Just kidding. That’s not at all what happened. Actually each side aimed to attack and defeat the other. Clinton really said, “Well, that’s because he’d rather have a puppet as president of the United States.” To which Trump retorted, “You’re the puppet!”
Episodes like this one have become such a staple of contemporary political discourse that it is easy to forget how radically different they are from disputes we often have in ordinary life. Consider a couple of friends trying to decide on a restaurant for dinner. One might say, “Let’s try the new Indian restaurant tonight. I haven’t had Indian for months.” To which another replies, “You know, I saw that place is getting poor reviews. Let’s grab some pizza instead?” “Good to know—pizza it is,” says the first. Each comes in with an opinion. They begin a discussion in which each presents an argument, then listens to the other’s argument, and then they both move toward an agreement. This kind of dialogue happens all the time. In our research, which involves cognitive psychology and experimental philosophy, we refer to it as “arguing to learn.”

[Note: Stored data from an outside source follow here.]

-- ==== Sys2Proof/Machine/IngestOps.lean ====
section
/-! DEFINITION. The commands of stream ingest beside reception: membership reports and the timers of contexts and channels
(R125, R132 to R142). -/

namespace Sys2Proof.Machine

/-- A multicast address: 224.0.0.0/4 with the first octet in bits 7:0, or FF00::/8 (R148). -/
def isMulticast (ipv6 : Bool) (a : BitVec 128) : Bool :=
  if ipv6 then a.extractLsb' 0 8 == 0xFF else a.extractLsb' 4 4 == 0xE

/-- The report of one path, source-specific where the path carries a source filter (R125). -/
def State.reportPath (s : State) (p : PathCfg) : State :=
  if p.en && isMulticast p.ipv6 p.dst then
    s.send (.membership p.port p.dst (if p.srcFilt then some p.src else none))
  else s

/-- MEMBERSHIP_REPORT_SEND (R125): a report for every enabled path that names a multicast group. -/
def execMembershipReportSend (t : Nat) (s : State) : Host.Outcome State Fault Refusal :=
  let s := s.at t
  .next ((keys s.ctxs).foldl (fun s n =>
    let c := s.ctx n
    match c.state, c.decl with
    | .idle, _ => s
    | _, some (.net d) => (s.reportPath d.pathA).reportPath d.pathB
    | _, _ => s) s)

/-- The network declaration of a context that is started. -/
def State.netDecl (s : State) (n : Nat) : Option NetDecl :=
  match (s.ctx n).state, (s.ctx n).decl with
  | .idle, _ => none
  | _, some (.net d) => some d
  | _, _ => none

/-- PATH_DOWN_TIMEOUT (R132): path `p` (0 A, 1 B) of context `n` has delivered nothing for PATH_DOWN_MS. -/
def execPathDownTimeout (t : Nat) (n : Fin 160) (p : Fin 2) (s : State) : Host.Outcome State Fault Refusal :=
  let s := s.at t
  match s.netDecl n.val with
  | none => .next s
  | some d =>
    let y := Ctx.path (s.ctx n.val) p.val
    if y.up ∧ y.lastAccept + d.pathDownMs * 1000000 ≤ s.now then
      let s := s.setCtx n.val (Ctx.setPath (s.ctx n.val) p.val { y with up := false })
      let s := match (s.ctx n.val).ch with
        | some ch => s.chCount ch 17 1
        | none => s
      .next (s.emit .ctxPathDown n.val [p.val])
    else .next s

/-- AU_DEADLINE (R134): what has reached its deadline is forwarded as it is. -/
def execAuDeadline (t : Nat) (n : Fin 160) (s : State) : Host.Outcome State Fault Refusal :=
  let s := s.at t
  match s.netDecl n.val with
  | none => .next s
  | some d => .next (s.runIngest n.val d)

/-- CONTEXT_RETRY (R140, R114): RETRY_MS after its fault a context returns to ARMED, and its channel's checker starts
again. -/
def execContextRetry (t : Nat) (n : Fin 160) (s : State) : Host.Outcome State Fault Refusal :=
  let s := s.at t
  let c := s.ctx n.val
  let r := declRetry c.decl
  if c.state = .fault ∧ r ≠ 0 ∧ c.faultAt + r * 1000000 ≤ s.now then
    let s := (s.setCtx n.val { c with fault := .none, taintRun := true }).ctxTo n.val .armed
    match c.ch with
    | some ch =>
      let s := s.resetChecker (.ch ch)
      .next (s.chanStart ch)
    | none => .next s
  else .next s

/-- CHANNEL_SILENCE (R142): a FLOWING channel with no eligible frame for SILENCE_MS is SILENT. -/
def execChannelSilence (t : Nat) (ch : Fin 128) (s : State) : Host.Outcome State Fault Refusal :=
  let s := s.at t
  let c := s.chan ch.val
  match c.state, c.lastEligible with
  | .flowing, some l => if l + c.silenceMs * 1000000 ≤ s.now then .next (s.chanTo ch.val .silent) else .next s
  | _, _ => .next s

/-- RTCP_SR_RX (R138): a sender report for context `n`: its NTP time-stamp (32.32, NTP epoch) and RTP time-stamp. -/
def execRtcpSrRx (t : Nat) (n : Fin 160) (ntp : BitVec 64) (rtp : BitVec 32) (s : State) :
    Host.Outcome State Fault Refusal :=
  let s := s.at t
  match s.netDecl n.val with
  | none => .next s
  | some _ =>
    let ns : Int := ((ntp.toNat / 2 ^ 32 * 1000000000 + ntp.toNat % 2 ^ 32 * 1000000000 / 2 ^ 32 : Nat) : Int)
    .next (s.setCtx n.val { s.ctx n.val with sr := some (ns, rtp, s.now), srExpired := false })

/-- SR_AGE_EXPIRE (R138): the newest sender report is older than SR_MAX_AGE. -/
def execSrAgeExpire (t : Nat) (n : Fin 160) (s : State) : Host.Outcome State Fault Refusal :=
  let s := s.at t
  match s.netDecl n.val with
  | none => .next s
  | some d =>
    let c := s.ctx n.val
    match c.sr with
    | some p =>
      if p.2.2 + d.srMaxAge * 1000000000 < s.now then .next (s.setCtx n.val { c with srExpired := true }) else .next s
    | none => .next s

end Sys2Proof.Machine
end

But as political polarization increases in the U.S., the kind of antagonistic exchange exemplified by the Trump-Clinton debate is occurring with increasing frequency—not just among policy makers but among us all. In interactions such as these, people may provide arguments for their views, but neither side is genuinely interested in learning from the other. Instead the real aim is to “score points,” in other words, to defeat the other side in a competitive activity. Conversations on Twitter, Facebook and even YouTube comment sections have become powerful symbols of what the combativeness of political discourse looks like these days. We refer to this kind of discussion as “arguing to win.”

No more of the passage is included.